Основные понятия
To address the class imbalance problem in the Bot-IoT dataset, a binary classification method with synthetic minority over-sampling techniques (SMOTE) is proposed to effectively detect attack packets in IoT network traffic.
Аннотация
The thesis focuses on addressing the class imbalance problem in the Bot-IoT dataset, which contains imbalanced normal and attack packets due to the much larger number of attack packets compared to normal packets.
The key highlights and insights are:
Preprocessing: Feature selection is performed using random forest, mutual information, and chi-squared algorithms to tackle the curse of dimensionality. One-hot encoding is applied to categorical features and min-max normalization is used to improve classifier performance.
Data Sampling: The SMOTE algorithm is used to generate synthetic samples of the minority (normal) class to balance the dataset, ensuring an equal number of normal and attack packets for training.
Binary Classifiers: Several binary classifiers are investigated, including logistic regression, linear SVM, RBF kernel SVM, random forest, XGBoost, and multi-layer perceptron (MLP). These classifiers are trained on both the imbalanced and balanced datasets to evaluate the impact of class imbalance.
Performance Evaluation: The classifiers are evaluated using metrics such as accuracy, recall, precision, false positive rate (FPR), false negative rate (FNR), F1-score, and area under the ROC curve (AUC-score). Inference time is also measured.
Key Findings:
All classifiers achieve high accuracy, recall, and precision on the imbalanced dataset, but exhibit high FPR due to the skewed performance towards the majority (attack) class.

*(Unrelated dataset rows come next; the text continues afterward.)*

-- ==== Sys2Proof/Certificates/Slice0/Obligations.lean ====
section
/-! DEFINITION. The statements: what each command completes with, and what the block keeps. -/

open Sys2Proof Sys2Proof.Machine

/-! ### The machine -/

/-- A step takes the command at the front of the queue and runs it with the queue's rest. On an empty queue one tick
passes, the fabric's zones move, frames come on the links, words of the memories may come to hold errors and the board
moves; unless a survey's test has ended nothing changes but the time, the zones, how the links' next frames come in and
which of their frames are acknowledged, the errors, what the board does, SYNCOK, PXI_CLK10's offset, SUP.MON, HRDY's
blinks, HRDY itself in STANDBY, and the free values' index; a zone that is not in RUN and a link that is not up keep
their state: that is the model's choice (log entries 7, 112, 113, 119, 135, 145 and 146). -/
def Obligations.StepRunsTheFrontCommand : Prop :=
  (∀ (c : Instr) (rest : List Instr) (s : State), s.pending = c :: rest → step s = exec c { s with pending := rest }) ∧
  (∀ s : State, s.pending = [] → s.survey.ended = none → ∃ t, step s = .next t ∧ t.tickNo = s.tickNo + 1 ∧
    (∃ errs, t.flaws = s.flaws ++ errs) ∧
    t = { s with
      tickNo := s.tickNo + 1, time := (s.passTicks 1).time, zones := t.zones, links := t.links, free := t.free, flaws := t.flaws, hrdy := t.hrdy
      const := { s.const with head := t.const.head }, regs := t.regs, blinks := t.blinks
      hostSide := { s.hostSide with
        trigs := t.hostSide.trigs, vctlLost := t.hostSide.vctlLost, pcie := t.hostSide.pcie, clk10Since := t.hostSide.clk10Since
        blinkAt := t.hostSide.blinkAt, blinkDue := t.hostSide.blinkDue } } ∧
    s.regsKeep t [fldKey F.CHASSIS_STATUS_SYNCOK 0 0, fldKey F.CHASSIS_CLK10_FOFF 0 0, fldKey F.SUP_MON_TJ 0 0, fldKey F.SUP_MON_HOT 0 0,
      fldKey F.SUP_MON_OUT 0 0] ∧ (t.hrdy = s.hrdy ∨ s.fld F.SUP_PWR_STATE 0 = 4) ∧
    (∀ k, s.fld F.ZONE_STATUS_STATE k ≠ 1 → t.zone k = s.zone k) ∧
    (∀ l, (∃ n, (t.link l).replay = (s.link l).replay.drop n) ∧
      t.link l = { s.link l with coming := (t.link l).coming, replay := (t.link l).replay, naked := (t.link l).naked } ∧
      (s.linkUp l = false → t.link l = s.link l)))

/-- The state after reset (parts of R15, R20 to R30, R111, R180, R181, R379, R482, R485). Every field of a register
holds the reset value of its table; memories list nothing; every block instance is SUP's; every sequencer and engine
is halted; the test access port is held and no island clock runs; nothing is ready, queued or pending. Reset values
that the spec does not give are the model's (log entry 2). What the two invariants ask holds after reset. -/
def Obligations.ResetState : Prop :=
  (let s := State.reset
  (∀ (f : Fld) (n i : Nat), s.fldI f n i = f.reset ∧ s.stagedI f n i = f.reset) ∧
  (∀ (b : Blk) (n : Nat), s.owner b n = 32) ∧
  (∀ q, (s.seq q).st = .halted ∧ (s.seq q).post = [] ∧ (s.seq q).imem = [] ∧ (s.seq q).dmem = [] ∧ (∀ r, (s.seq q).greg r = 0)) ∧
  (∀ e, s.seState e = 0 ∧ (s.engine e).imem = [] ∧ (s.engine e).dmem = []) ∧
  (∀ n, (s.sill n).queue = [] ∧ (s.mt n).slots = [] ∧ (s.mt n).st = .off) ∧
  (∀ k, k < 16 → s.ready k = false) ∧ s.caldera = [] ∧ s.errq = [] ∧ s.pending = [] ∧ s.arms = [] ∧ s.swaps = [] ∧ s.lane = [] ∧
  s.tickNo = 0 ∧ s.time.counting = false ∧ s.time.counter = 0 ∧ s.hrdy = false ∧ s.warm = none ∧ s.hostSide.quick = [] ∧
  s.hostSide.long = [] ∧ s.hostSide.responses = [] ∧ s.tapReset = true ∧ (∀ k i, s.iclkRuns k i = false)) ∧
  (State.reset.bounded = true ∧ State.reset.time.counter.toNat % 32 = 0)

/-- Every well-formed command completes, in every state; the four commands that carry a list of the wrong length fault
by name and do nothing. -/
def Obligations.WellFormedCommandsComplete : Prop :=
  (∀ (c : Instr) (s : State), c.wellFormed = true → ∃ t, exec c s = .next t) ∧
  (∀ (c : Instr) (s : State), c.wellFormed = false → ∃ what, exec c s = .fault (.malformed what))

Classifiers trained on the balanced dataset using SMOTE show similar accuracy, recall, and precision, but significantly improve the FPR.

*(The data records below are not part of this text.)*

-- ==== Sys2Proof/Laws/Flash.lean ====
section
/-! SUPPORT. Reading the flash array where no page is of undefined content, and finding the selector record. -/

namespace Sys2Proof.Machine

/-- A byte of a page of defined content reads as the array holds it. -/
theorem flashByte_plain (s : State) (a : Nat) (h : s.pageWild (a / 512) = false) : s.flashByte a = storeGet 0xFF s.flash.mem a := by
  simp [State.flashByte, h]

/-- A page is of defined content where none is listed otherwise and its block is not undefined. -/
theorem pageWild_none (s : State) (p : Nat) (hw : s.flash.wild = []) (hu : s.undef (p / 256) = false) : s.pageWild p = false := by
  simp [State.pageWild, hw, hu]

/-- A page of defined content reads as the array holds it. -/
theorem pageOf_plain (s : State) (p : Nat) (h : s.pageWild p = false) :
    s.pageOf p = (List.range 512).map (fun i => storeGet 0xFF s.flash.mem (512 * p + i)) := by
  simp only [State.pageOf, h, Bool.false_eq_true, if_false, State.flashBytes]
  apply List.map_congr_left
  intro i hi
  have : (512 * p + i) / 512 = p := by have := List.mem_range.1 hi; omega
  exact flashByte_plain s _ (by rw [this]; exact h)

/-- The first page of a boot block reads as the array holds it where it is of defined content. -/
theorem bootBytes_plain (s : State) (b a n : Nat) (hn : a + n ≤ 512) (h : s.pageWild (2048 * b) = false) :
    imgBytes (s.bootByte b) a n = (List.range n).map (fun i => storeGet 0xFF s.flash.mem (0x100000 * b + (a + i))) := by
  apply List.map_congr_left
  intro i hi
  have : (0x100000 * b + (a + i)) / 512 = 2048 * b := by have := List.mem_range.1 hi; omega
  exact flashByte_plain s _ (by rw [this]; exact h)

/-- A key that no entry has reads as unlisted. -/
theorem storeGet_absent {α : Type} (d : α) (m : Store α) (k : Nat) (h : ∀ c ∈ m, c.1 ≠ k) : storeGet d m k = d := by
  induction m with
  | nil => rfl
  | cons c t ih =>
    obtain ⟨k', v⟩ := c
    simp only [storeGet, h (k', v) (List.mem_cons_self ..), if_false]
    exact ih (fun c hc => h c (List.mem_cons_of_mem _ hc))

/-- A page whose first byte is as erased holds no selector record. -/
theorem selOk_erased (f : Nat → Byte) (h : f 0 = 0xFF) : selOk ((List.range 512).map f) = false := by
  have e : pieceNum ((List.range 512).map f) 0 4 = leNat ((List.range 4).map f) := by
    rw [pieceNum, piece, List.drop_zero, ← List.map_take, List.take_range]; rfl
  have e4 : List.range 4 = [0, 1, 2, 3] := rfl
  have e8 : (0xFF : Byte).toNat = 255 := rfl
  simp only [selOk, Bool.and_eq_false_iff, decide_eq_false_iff_not]
  left
  rw [e, e4]
  simp only [List.map_cons, leNat, h]
  omega

/-- The selector record is found where one page alone holds one. -/
theorem selFind_only (s : State) (hw : s.flash.wild = []) (h0 : s.undef 192 = false) (h1 : s.undef 193 = false)
    (hs : selOk (s.pageOf 49152) = true)
    (h : ∀ p, 49152 < p → p < 49664 → storeGet (0xFF : Byte) s.flash.mem (512 * p) = 0xFF) : s.selFind = some 49152 := by
  have e : ((List.range 512).map (fun i => 192 * 256 + i)).filter (fun p => selOk (s.pageOf p)) = [49152] := by
    rw [show (512 : Nat) = 511 + 1 from rfl, List.range_succ_eq_map]
    simp only [List.map_cons, List.map_map]
    rw [List.filter_cons_of_pos (by simpa using hs), List.filter_eq_nil_iff.2]
    intro p hp
    obtain ⟨i, hi, rfl⟩ := List.mem_map.1 hp
    have hi := List.mem_range.1 hi
    have hu : s.undef ((192 * 256 + (i + 1)) / 256) = false := by
      rcases (by omega : (192 * 256 + (i + 1)) / 256 = 192 ∨ (192 * 256 + (i + 1)) / 256 = 193) with e | e <;> rw [e] <;> assumption
    simp only [Function.comp_apply, Nat.succ_eq_add_one, Bool.not_eq_true]
    rw [pageOf_plain s _ (pageWild_none s _ hw hu)]
    exact selOk_erased _ (h _ (by omega) (by omega))
  simp only [State.selFind, e, List.foldl_cons, List.foldl_nil]

end Sys2Proof.Machine
end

The inference time of linear and RBF kernel SVM increases on the balanced dataset due to the larger training size, while other classifiers maintain similar inference times.
The proposed method effectively addresses the class imbalance problem in the Bot-IoT dataset, enabling accurate detection of both normal and attack packets in IoT network traffic.
Статистика
The Bot-IoT dataset contains over 72 million records, with 43 features per record and a class label indicating normal (0) or attack (1) traffic.
The dataset has a highly imbalanced class distribution, with 477 normal packets and 3,668,041 attack packets.
Цитаты
"To address the class imbalance problem in the Bot-IoT dataset, we propose a binary classification method with synthetic minority over-sampling techniques (SMOTE)."
"The proposed classifier aims at detecting the attack packets and overcoming the class imbalance problem with the help of SMOTE algorithm."